* Records for this exercise:
____________
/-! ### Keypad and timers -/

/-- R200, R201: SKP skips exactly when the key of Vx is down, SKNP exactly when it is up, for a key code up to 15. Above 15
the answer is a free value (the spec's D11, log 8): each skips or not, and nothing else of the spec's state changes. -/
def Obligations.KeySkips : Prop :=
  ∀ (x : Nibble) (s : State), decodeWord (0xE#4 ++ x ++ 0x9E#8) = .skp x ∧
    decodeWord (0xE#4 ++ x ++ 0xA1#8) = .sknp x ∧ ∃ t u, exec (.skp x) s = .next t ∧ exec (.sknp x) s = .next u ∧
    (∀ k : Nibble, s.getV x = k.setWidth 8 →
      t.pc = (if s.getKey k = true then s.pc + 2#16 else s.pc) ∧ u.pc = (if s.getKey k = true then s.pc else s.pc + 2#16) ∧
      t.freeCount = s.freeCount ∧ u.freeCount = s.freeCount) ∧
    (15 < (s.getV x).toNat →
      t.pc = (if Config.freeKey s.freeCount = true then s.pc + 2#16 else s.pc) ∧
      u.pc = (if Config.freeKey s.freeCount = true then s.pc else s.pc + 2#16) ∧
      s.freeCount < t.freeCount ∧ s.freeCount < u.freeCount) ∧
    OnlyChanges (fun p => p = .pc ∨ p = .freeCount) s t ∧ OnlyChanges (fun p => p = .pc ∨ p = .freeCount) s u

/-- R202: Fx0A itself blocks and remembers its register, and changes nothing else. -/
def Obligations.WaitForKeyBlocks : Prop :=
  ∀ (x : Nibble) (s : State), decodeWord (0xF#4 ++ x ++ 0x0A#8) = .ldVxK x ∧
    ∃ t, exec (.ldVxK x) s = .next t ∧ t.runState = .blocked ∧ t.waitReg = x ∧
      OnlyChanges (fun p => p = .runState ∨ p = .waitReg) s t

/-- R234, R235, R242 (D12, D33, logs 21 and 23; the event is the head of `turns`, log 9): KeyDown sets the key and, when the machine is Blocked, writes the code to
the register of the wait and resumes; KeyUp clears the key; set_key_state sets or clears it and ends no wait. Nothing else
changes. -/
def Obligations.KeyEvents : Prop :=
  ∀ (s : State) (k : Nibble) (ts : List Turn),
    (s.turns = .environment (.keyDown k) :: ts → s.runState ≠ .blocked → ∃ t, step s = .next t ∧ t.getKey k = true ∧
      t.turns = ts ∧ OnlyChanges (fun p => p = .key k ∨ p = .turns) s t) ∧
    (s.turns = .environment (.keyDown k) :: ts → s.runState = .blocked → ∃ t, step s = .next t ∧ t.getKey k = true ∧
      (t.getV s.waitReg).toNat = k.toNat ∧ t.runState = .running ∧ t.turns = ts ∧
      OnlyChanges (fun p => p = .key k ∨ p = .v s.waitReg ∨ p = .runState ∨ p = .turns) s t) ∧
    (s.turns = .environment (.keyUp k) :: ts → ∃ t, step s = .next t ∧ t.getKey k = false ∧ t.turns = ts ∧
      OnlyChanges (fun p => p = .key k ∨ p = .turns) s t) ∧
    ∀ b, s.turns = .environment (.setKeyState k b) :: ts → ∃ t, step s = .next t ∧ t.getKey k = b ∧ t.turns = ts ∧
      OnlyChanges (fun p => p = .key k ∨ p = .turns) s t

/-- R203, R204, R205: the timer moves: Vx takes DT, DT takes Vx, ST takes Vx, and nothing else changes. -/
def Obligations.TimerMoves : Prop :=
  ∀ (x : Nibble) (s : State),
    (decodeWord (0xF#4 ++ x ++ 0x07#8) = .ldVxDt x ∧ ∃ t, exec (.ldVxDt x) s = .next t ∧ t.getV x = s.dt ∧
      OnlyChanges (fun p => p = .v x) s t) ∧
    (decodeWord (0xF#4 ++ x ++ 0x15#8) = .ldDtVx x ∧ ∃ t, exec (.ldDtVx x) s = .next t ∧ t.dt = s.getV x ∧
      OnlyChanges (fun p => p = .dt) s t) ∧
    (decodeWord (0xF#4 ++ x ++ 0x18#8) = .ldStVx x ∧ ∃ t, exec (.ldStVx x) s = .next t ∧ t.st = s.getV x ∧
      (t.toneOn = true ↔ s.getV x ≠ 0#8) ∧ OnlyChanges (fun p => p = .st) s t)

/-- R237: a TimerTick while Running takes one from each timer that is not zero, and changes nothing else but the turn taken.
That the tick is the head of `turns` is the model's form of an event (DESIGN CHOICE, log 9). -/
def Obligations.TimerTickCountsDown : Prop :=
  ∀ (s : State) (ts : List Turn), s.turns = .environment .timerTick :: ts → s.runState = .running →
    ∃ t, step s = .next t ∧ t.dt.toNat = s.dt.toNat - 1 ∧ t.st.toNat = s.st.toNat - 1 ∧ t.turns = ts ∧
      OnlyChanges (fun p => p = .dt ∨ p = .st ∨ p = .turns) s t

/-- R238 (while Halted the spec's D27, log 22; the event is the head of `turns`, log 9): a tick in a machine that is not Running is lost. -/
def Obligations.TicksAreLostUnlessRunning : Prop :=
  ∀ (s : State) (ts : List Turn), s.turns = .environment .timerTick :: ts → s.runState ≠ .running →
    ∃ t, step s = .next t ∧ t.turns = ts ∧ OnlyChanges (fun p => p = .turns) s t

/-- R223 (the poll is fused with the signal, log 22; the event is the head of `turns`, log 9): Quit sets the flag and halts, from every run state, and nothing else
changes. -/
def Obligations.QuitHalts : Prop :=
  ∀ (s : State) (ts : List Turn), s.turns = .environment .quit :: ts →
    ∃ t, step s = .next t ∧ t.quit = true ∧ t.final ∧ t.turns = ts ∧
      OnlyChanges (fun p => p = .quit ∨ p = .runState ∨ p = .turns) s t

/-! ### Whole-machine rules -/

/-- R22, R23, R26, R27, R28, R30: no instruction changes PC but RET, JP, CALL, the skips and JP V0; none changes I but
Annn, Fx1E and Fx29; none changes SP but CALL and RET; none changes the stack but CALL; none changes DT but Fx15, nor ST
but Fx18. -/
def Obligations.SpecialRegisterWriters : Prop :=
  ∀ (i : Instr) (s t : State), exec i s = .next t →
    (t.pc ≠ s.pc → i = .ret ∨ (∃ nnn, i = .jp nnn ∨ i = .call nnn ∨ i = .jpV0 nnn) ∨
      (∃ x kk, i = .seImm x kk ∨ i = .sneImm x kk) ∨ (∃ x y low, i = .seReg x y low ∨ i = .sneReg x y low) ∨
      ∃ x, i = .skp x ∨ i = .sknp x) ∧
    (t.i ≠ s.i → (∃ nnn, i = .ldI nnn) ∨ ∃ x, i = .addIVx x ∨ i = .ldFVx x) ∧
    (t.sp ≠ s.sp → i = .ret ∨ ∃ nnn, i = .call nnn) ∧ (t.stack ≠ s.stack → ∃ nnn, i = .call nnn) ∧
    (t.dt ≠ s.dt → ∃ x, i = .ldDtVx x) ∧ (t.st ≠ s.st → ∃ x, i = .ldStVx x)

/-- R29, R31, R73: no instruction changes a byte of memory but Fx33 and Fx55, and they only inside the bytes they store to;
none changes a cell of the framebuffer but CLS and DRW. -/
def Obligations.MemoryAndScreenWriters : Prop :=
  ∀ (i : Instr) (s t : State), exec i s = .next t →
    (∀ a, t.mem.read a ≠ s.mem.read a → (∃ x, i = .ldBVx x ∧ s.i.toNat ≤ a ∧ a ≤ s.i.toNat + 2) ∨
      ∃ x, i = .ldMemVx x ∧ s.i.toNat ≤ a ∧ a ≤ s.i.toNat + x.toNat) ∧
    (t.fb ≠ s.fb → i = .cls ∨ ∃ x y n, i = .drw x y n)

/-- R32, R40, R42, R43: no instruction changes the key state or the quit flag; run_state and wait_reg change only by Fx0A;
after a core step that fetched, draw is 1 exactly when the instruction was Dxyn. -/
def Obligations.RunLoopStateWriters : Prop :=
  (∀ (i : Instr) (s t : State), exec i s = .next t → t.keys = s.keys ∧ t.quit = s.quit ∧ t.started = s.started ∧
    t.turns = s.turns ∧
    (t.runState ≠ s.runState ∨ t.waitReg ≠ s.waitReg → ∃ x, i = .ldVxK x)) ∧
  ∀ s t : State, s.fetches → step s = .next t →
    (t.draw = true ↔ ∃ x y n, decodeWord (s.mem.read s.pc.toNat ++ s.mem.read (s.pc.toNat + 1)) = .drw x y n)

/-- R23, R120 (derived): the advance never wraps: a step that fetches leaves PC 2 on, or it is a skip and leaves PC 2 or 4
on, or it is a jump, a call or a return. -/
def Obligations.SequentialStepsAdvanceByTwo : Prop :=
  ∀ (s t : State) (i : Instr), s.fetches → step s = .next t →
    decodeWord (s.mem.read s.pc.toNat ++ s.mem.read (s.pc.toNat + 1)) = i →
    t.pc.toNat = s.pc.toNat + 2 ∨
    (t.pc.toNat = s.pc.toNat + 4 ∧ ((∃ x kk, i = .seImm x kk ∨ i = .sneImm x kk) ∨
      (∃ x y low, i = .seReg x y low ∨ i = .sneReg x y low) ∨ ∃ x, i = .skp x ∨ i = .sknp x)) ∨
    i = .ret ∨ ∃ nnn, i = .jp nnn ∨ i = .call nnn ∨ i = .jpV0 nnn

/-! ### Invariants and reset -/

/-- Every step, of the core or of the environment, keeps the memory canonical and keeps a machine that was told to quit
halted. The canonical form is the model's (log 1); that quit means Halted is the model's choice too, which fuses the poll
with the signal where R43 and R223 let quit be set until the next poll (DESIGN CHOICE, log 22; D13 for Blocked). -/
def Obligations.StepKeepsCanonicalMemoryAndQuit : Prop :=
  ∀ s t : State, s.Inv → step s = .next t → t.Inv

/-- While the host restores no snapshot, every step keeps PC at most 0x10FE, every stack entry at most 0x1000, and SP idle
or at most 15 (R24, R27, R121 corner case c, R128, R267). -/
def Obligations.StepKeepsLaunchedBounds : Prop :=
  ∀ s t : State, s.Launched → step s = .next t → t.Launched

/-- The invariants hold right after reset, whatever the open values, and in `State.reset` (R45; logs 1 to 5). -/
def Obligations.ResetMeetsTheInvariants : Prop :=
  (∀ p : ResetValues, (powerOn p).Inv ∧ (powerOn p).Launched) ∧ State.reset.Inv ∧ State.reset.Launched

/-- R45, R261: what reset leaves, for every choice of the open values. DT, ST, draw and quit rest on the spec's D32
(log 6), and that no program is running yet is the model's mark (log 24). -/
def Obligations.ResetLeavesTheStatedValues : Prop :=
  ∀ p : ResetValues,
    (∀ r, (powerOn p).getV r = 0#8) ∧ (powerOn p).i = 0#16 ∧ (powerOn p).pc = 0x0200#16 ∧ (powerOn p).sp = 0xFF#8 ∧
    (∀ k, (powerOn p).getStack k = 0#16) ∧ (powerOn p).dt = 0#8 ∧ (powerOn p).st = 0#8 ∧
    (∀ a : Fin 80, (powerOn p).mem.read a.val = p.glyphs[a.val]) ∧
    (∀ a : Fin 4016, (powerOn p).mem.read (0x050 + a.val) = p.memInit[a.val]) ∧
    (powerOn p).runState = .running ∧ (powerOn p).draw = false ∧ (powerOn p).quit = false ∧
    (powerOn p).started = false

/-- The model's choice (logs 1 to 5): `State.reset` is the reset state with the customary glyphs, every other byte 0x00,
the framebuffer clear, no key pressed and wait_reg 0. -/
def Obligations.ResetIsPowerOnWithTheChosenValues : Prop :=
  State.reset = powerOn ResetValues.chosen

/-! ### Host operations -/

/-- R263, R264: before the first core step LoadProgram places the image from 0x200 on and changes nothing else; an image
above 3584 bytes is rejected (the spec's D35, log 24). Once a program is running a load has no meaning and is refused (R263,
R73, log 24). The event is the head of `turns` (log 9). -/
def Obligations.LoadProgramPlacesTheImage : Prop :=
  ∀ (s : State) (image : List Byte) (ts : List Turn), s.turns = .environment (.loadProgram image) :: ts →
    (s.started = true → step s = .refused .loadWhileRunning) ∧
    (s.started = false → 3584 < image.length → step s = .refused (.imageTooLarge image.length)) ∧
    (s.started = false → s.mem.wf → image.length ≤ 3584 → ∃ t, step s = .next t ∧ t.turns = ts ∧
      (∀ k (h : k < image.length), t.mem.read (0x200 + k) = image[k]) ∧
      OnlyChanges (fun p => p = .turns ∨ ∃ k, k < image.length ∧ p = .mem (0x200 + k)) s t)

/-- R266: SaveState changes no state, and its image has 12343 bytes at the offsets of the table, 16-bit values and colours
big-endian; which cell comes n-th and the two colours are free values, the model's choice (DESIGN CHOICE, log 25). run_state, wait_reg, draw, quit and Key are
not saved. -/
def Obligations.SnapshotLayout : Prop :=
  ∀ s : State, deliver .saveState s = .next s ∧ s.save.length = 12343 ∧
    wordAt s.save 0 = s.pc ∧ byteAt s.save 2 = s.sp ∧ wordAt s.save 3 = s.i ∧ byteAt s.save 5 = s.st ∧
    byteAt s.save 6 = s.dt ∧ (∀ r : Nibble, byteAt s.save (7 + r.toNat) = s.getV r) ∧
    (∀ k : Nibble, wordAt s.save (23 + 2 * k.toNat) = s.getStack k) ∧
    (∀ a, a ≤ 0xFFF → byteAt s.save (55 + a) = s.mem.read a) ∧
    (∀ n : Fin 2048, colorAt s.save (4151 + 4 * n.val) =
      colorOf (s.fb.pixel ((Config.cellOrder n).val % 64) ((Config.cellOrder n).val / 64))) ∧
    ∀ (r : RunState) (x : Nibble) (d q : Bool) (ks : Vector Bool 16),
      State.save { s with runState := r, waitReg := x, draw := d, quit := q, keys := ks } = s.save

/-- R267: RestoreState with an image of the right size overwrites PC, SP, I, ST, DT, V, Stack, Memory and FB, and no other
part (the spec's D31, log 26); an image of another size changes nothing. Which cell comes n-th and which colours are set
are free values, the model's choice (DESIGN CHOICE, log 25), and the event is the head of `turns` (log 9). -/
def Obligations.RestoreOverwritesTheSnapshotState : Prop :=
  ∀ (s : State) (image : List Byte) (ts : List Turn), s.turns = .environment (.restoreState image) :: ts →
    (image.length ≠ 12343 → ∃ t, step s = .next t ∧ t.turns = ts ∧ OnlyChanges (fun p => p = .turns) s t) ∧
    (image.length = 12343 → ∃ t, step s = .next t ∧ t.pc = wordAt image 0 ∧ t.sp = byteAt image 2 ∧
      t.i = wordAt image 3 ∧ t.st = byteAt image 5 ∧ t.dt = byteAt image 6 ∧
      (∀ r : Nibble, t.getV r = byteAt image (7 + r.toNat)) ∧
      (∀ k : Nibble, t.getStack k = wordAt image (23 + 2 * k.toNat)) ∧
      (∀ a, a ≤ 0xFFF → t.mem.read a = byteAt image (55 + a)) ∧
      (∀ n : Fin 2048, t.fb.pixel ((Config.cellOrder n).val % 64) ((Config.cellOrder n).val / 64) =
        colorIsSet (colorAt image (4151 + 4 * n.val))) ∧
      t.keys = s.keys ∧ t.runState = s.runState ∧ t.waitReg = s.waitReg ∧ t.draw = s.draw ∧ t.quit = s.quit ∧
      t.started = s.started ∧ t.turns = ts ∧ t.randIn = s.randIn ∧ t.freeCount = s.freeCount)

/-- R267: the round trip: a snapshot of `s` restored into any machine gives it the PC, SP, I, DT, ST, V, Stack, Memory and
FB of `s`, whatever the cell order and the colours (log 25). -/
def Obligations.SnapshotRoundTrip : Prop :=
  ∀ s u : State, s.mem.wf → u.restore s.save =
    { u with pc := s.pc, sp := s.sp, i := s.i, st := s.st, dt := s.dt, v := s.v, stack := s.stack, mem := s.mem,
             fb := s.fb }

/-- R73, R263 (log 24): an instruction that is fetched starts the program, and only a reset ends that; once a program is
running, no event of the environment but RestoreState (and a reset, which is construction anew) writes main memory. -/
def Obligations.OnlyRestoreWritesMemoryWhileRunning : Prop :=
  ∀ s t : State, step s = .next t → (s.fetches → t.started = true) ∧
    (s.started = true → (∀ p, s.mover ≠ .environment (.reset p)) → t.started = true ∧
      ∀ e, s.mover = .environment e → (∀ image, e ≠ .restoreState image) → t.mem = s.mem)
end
____________
Set down, exactly as they appear, the lines above from the first one to the line that holds "(∀ k : Nibble, s.getV x = k.setWidth 8 →", both included, please, and no others.

* Expected output:
/-! ### Keypad and timers -/

/-- R200, R201: SKP skips exactly when the key of Vx is down, SKNP exactly when it is up, for a key code up to 15. Above 15
the answer is a free value (the spec's D11, log 8): each skips or not, and nothing else of the spec's state changes. -/
def Obligations.KeySkips : Prop :=
  ∀ (x : Nibble) (s : State), decodeWord (0xE#4 ++ x ++ 0x9E#8) = .skp x ∧
    decodeWord (0xE#4 ++ x ++ 0xA1#8) = .sknp x ∧ ∃ t u, exec (.skp x) s = .next t ∧ exec (.sknp x) s = .next u ∧
    (∀ k : Nibble, s.getV x = k.setWidth 8 →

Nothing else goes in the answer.